**Assignment:** Exactly reproduce the lines from the top of the entries below through the line containing "theorem State.vendorbyte_withPast (s", with both ends included.

*-*-*

theorem State.byteMoved_withPast (s : State) (p : Past) :
    (s.withPast p).byteMoved = s.byteMoved.withPast p := by
  unfold State.byteMoved
  rw [State.withPast_sasi, State.withSasi_withPast, State.requestPerByte_withPast]

theorem State.blockRead_withPast (s : State) (p : Past) :
    (s.withPast p).blockRead = s.blockRead.withPast p := by
  unfold State.blockRead
  rw [State.imgRead_withPast, State.unitImage_withPast, State.withPast_sasi, State.withPast_cfg]
  by_cases h : s.sasi.blocks = 0
  · rw [if_pos h, if_pos h]; rfl
  · rw [if_neg h, if_neg h]
    cases s.imgRead s.unitImage s.sasi.offset 256 <;> rfl

theorem State.datain_withPast (s : State) (p : Past) : (s.withPast p).datain = s.datain.withPast p := by
  unfold State.datain State.nextBlockIn
  rw [State.byteMoved_withPast, State.withPast_sasi, State.withSasi_withPast, State.blockRead_withPast]
  by_cases h : s.byteMoved.sasi.bufptr = 256
  · rw [if_pos h, if_pos h]
  · rw [if_neg h, if_neg h]

theorem State.sensebyte_withPast (s : State) (p : Past) :
    (s.withPast p).sensebyte = s.sensebyte.withPast p := by
  unfold State.sensebyte
  rw [State.withPast_sasi]
  by_cases h : (s.sasi.senseptr + 1).toNat = Config.sasiSenseLen
  · dsimp only; rw [if_pos h, if_pos h]; rfl
  · dsimp only; rw [if_neg h, if_neg h]; rfl

theorem State.vendorbyte_withPast (s : State) (p : Past) :
    (s.withPast p).vendorbyte = s.vendorbyte.withPast p := by
  unfold State.vendorbyte
  rw [State.withPast_sasi]
  by_cases h : (s.sasi.vptr + 1).toNat = Config.sasiVendorLen
  · dsimp only; rw [if_pos h, if_pos h]; rfl
  · dsimp only; rw [if_neg h, if_neg h]; rfl

theorem State.sasiDataRd_withPast (s : State) (p : Past) :
    (s.withPast p).sasiDataRd = (s.sasiDataRd.1, s.sasiDataRd.2.withPast p) := by
  unfold State.sasiDataRd
  rw [State.withPast_sasi, State.datain_withPast, State.sensebyte_withPast]
  cases phaseOpOf false s.sasi.phase s.sasi.rw <;> rfl

theorem State.runCommand_withPast (s : State) (p : Past) (op : CmdOp) :
    (s.withPast p).runCommand op = (s.runCommand op).withPast p := by
  cases op
  · unfold State.runCommand State.testReady
    dsimp only
    rw [State.unitImage_withPast]
    by_cases h : s.unitImage.isSome = true
    · rw [if_pos h, if_pos h]; rfl
    · rw [if_neg h, if_neg h]; rfl
  · unfold State.runCommand State.recalibrate
    dsimp only
    rw [State.unitImage_withPast]
    by_cases h : s.unitImage.isSome = true
    · rw [if_pos h, if_pos h]; rfl
    · rw [if_neg h, if_neg h]; rfl
  · rfl
  · rfl
  · unfold State.runCommand State.readBlocks State.startRead
    dsimp only
    rw [State.withPast_sasi, State.withSasi_withPast, State.unitImage_withPast, State.withPast_sasi,
      State.imgRead_withPast, State.withPast_cfg]
    by_cases h : (s.withSasi (s.sasi.beginTransfer true)).unitImage.isNone = true
    · rw [if_pos h, if_pos h]; rfl
    · rw [if_neg h, if_neg h]
      cases State.imgRead _ _ _ _ <;> rfl
  · unfold State.runCommand State.writeBlocks State.startWrite
    dsimp only
    rw [State.withPast_sasi, State.withSasi_withPast, State.unitImage_withPast, State.withPast_sasi,
      State.imgOk_withPast, State.withPast_cfg]
    by_cases h : (s.withSasi (s.sasi.beginTransfer false)).unitImage.isNone = true
    · rw [if_pos h, if_pos h]; rfl
    · rw [if_neg h, if_neg h]
      cases State.imgOk _ _ _ _ <;> rfl
  · unfold State.runCommand State.seekUnit
    dsimp only
    rw [State.unitImage_withPast]
    by_cases h : s.unitImage.isSome = true
    · rw [if_pos h, if_pos h]; rfl
    · rw [if_neg h, if_neg h]; rfl
  · rfl
  · rfl

theorem State.cmdbyte_withPast (s : State) (p : Past) (v : Byte) :
    (s.withPast p).cmdbyte v = (s.cmdbyte v).withPast p := by
  unfold State.cmdbyte
  rw [State.withPast_sasi]
  by_cases h : s.sasi.cmdptr + 1 = 6
  · dsimp only
    rw [if_pos h, if_pos h, State.withSasi_withPast]
    unfold State.sasiExecute State.latchUnit
    rw [State.withPast_sasi, State.withSasi_withPast, State.runCommand_withPast]
  · dsimp only; rw [if_neg h, if_neg h]; rfl

theorem State.blockWritten_withPast (s : State) (p : Past) :
    (s.withPast p).blockWritten = s.blockWritten.withPast p := by
  unfold State.blockWritten
  rw [State.imgOk_withPast, State.unitImage_withPast, State.withPast_sasi, State.withPast_cfg]
  by_cases h : s.sasi.blocks = 0
  · rw [if_pos h, if_pos h]; rfl
  · rw [if_neg h, if_neg h]
    cases s.imgOk s.unitImage s.sasi.offset 256 <;> rfl

theorem State.nextBlockOut_withPast (s : State) (p : Past) :
    (s.withPast p).nextBlockOut = s.nextBlockOut.withPast p := by
  unfold State.nextBlockOut State.flush
  rw [State.withPast_sasi, State.withSasi_withPast, State.imgWrite_withPast, State.unitImage_withPast,
    State.withPast_sasi]
  generalize State.imgWrite _ _ _ _ = q
  obtain ⟨ok, t⟩ := q
  cases ok
  · rfl
  · simp only [State.flushed, if_true, State.withPast_sasi, State.withSasi_withPast, State.blockWritten_withPast]

theorem State.dataout_withPast (s : State) (p : Past) (v : Byte) :
    (s.withPast p).dataout v = (s.dataout v).withPast p := by
  have e : (s.withPast p).bufferByte v = (s.bufferByte v).withPast p := rfl
  unfold State.dataout
  rw [e, State.byteMoved_withPast, State.withPast_sasi, State.nextBlockOut_withPast]
  by_cases h : (s.bufferByte v).byteMoved.sasi.bufptr = 256
  · rw [if_pos h, if_pos h]
  · rw [if_neg h, if_neg h]

theorem State.sasiDataWr_withPast (s : State) (p : Past) (v : Byte) :
    (s.withPast p).sasiDataWr v = (s.sasiDataWr v).withPast p := by
  unfold State.sasiDataWr
  rw [State.withPast_sasi, State.cmdbyte_withPast, State.dataout_withPast, State.vendorbyte_withPast]
  cases phaseOpOf true s.sasi.phase s.sasi.rw <;> rfl

theorem State.dmaStart_withPast (s : State) (p : Past) (c : BitVec 2) (src dst : Addr) (n : BitVec 16)
    (ss ds : BitVec 2) :
    (s.withPast p).dmaStart c src dst n ss ds = (s.dmaStart c src dst n ss ds).withPast p := by
  unfold State.dmaStart
  cases channelOf c with
  | none => rfl
  | some ch =>
    have e : (s.withPast p).channel ch = s.channel ch := rfl
    simp only [State.startChannel, e]
    by_cases h : (s.channel ch).active = true ∨ n = 0
    · rw [if_pos h, if_pos h]
    · rw [if_neg h, if_neg h]; rfl

theorem State.fddReadSector_withPast (s : State) (p : Past) (d lba : Nat) :
    (s.withPast p).fddReadSector d lba = ((s.fddReadSector d lba).1, (s.fddReadSector d lba).2.withPast p) := by
  have e : (s.withPast p).sectorImage d = s.sectorImage d := rfl
  unfold State.fddReadSector
  rw [e]
  cases s.sectorImage d <;> rfl

theorem State.fddWriteSector_withPast (s : State) (p : Past) (d lba : Nat) (bs : List Byte) :
    (s.withPast p).fddWriteSector d lba bs =
      ((s.fddWriteSector d lba bs).1, (s.fddWriteSector d lba bs).2.withPast p) := by
  have e : (s.withPast p).sectorImage d = s.sectorImage d := rfl
  unfold State.fddWriteSector
  rw [e]
  cases s.sectorImage d with
  | none => rfl
  | some h => exact State.imgWrite_withPast _ _ _ _ _

theorem State.applyEvent_withPast (s : State) (p : Past) (e : ExtEvent) :
    (s.withPast p).applyEvent e = (s.applyEvent e).withPast p := by
  cases e with
  | irqRequest src => rfl
  | fastclrRequest => rfl
  | fddReadSector d lba => simp only [State.applyEvent, State.fddReadSector_withPast]; rfl
  | fddWriteSector d lba bs => simp only [State.applyEvent, State.fddWriteSector_withPast]; rfl
  | dmaStart c src dst n ss ds => exact State.dmaStart_withPast s p c src dst n ss ds

theorem State.foldl_withPast {α : Type} {f : State → α → State} {p : Past}
    (h : ∀ s a, f (s.withPast p) a = (f s a).withPast p) (l : List α) (s : State) :
    l.foldl f (s.withPast p) = (l.foldl f s).withPast p := by
  induction l generalizing s with
  | nil => rfl
  | cons x xs ih => rw [List.foldl_cons, List.foldl_cons, h, ih]

theorem State.drawEvents_withPast (s : State) (p : Past) (allows : ExtEvent → Bool) :
    (s.withPast p).drawEvents allows = (s.drawEvents allows).withPast p :=
  State.foldl_withPast (f := State.applyEvent) (fun s e => State.applyEvent_withPast s p e)
    (s.nextExtEvents.filter allows) s.drewExtEvents

theorem State.extRead_withPast (s : State) (p : Past) (a : Addr) :
    (s.withPast p).extRead a = ((s.extRead a).1, (s.extRead a).2.withPast p) := by
  have e : (s.withPast p).extForwardRead a = (s.extForwardRead a).withPast p :=
    State.drawEvents_withPast (s.call (.extRead a)) p _
  unfold State.extRead
  rw [e]
  rfl

theorem State.extWrite_withPast (s : State) (p : Past) (a : Addr) (v : Byte) :
    (s.withPast p).extWrite a v = (s.extWrite a v).withPast p :=
  State.drawEvents_withPast (s.call (.extWrite a v)) p _

theorem State.rtcRead_withPast (s : State) (p : Past) (a : Addr) :
    (s.withPast p).rtcRead a = ((s.rtcRead a).1, (s.rtcRead a).2.withPast p) := by
  unfold State.rtcRead
  rw [State.withPast_rtc]
  cases s.rtc.isLive (rtcIndex a) <;> rfl

/-- A byte read answers and does the same whatever the operation before it returned. -/
theorem State.busRd8_withPast (s : State) (p : Past) (a : Addr) :
    (s.withPast p).busRd8 a = ((s.busRd8 a).1, (s.busRd8 a).2.withPast p) := by
  unfold State.busRd8
  rw [State.withPast_cfg, State.sasiDataRd_withPast, State.rtcRead_withPast, State.extRead_withPast]
  cases portDecode s.cfg.map false a <;> rfl

theorem State.ramWrite_withPast (s : State) (p : Past) (a : Addr) (v : Byte) :
    (s.withPast p).ramWrite a v = (s.ramWrite a v).withPast p := by
  unfold State.ramWrite
  rw [State.withPast_cfg]
  by_cases h : a.toNat < s.cfg.ramSize
  · rw [if_pos h, if_pos h]; rfl
  · rw [if_neg h, if_neg h]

*-*-*

**Answer section:**
theorem State.byteMoved_withPast (s : State) (p : Past) :
    (s.withPast p).byteMoved = s.byteMoved.withPast p := by
  unfold State.byteMoved
  rw [State.withPast_sasi, State.withSasi_withPast, State.requestPerByte_withPast]

theorem State.blockRead_withPast (s : State) (p : Past) :
    (s.withPast p).blockRead = s.blockRead.withPast p := by
  unfold State.blockRead
  rw [State.imgRead_withPast, State.unitImage_withPast, State.withPast_sasi, State.withPast_cfg]
  by_cases h : s.sasi.blocks = 0
  · rw [if_pos h, if_pos h]; rfl
  · rw [if_neg h, if_neg h]
    cases s.imgRead s.unitImage s.sasi.offset 256 <;> rfl

theorem State.datain_withPast (s : State) (p : Past) : (s.withPast p).datain = s.datain.withPast p := by
  unfold State.datain State.nextBlockIn
  rw [State.byteMoved_withPast, State.withPast_sasi, State.withSasi_withPast, State.blockRead_withPast]
  by_cases h : s.byteMoved.sasi.bufptr = 256
  · rw [if_pos h, if_pos h]
  · rw [if_neg h, if_neg h]

theorem State.sensebyte_withPast (s : State) (p : Past) :
    (s.withPast p).sensebyte = s.sensebyte.withPast p := by
  unfold State.sensebyte
  rw [State.withPast_sasi]
  by_cases h : (s.sasi.senseptr + 1).toNat = Config.sasiSenseLen
  · dsimp only; rw [if_pos h, if_pos h]; rfl
  · dsimp only; rw [if_neg h, if_neg h]; rfl

theorem State.vendorbyte_withPast (s : State) (p : Past) :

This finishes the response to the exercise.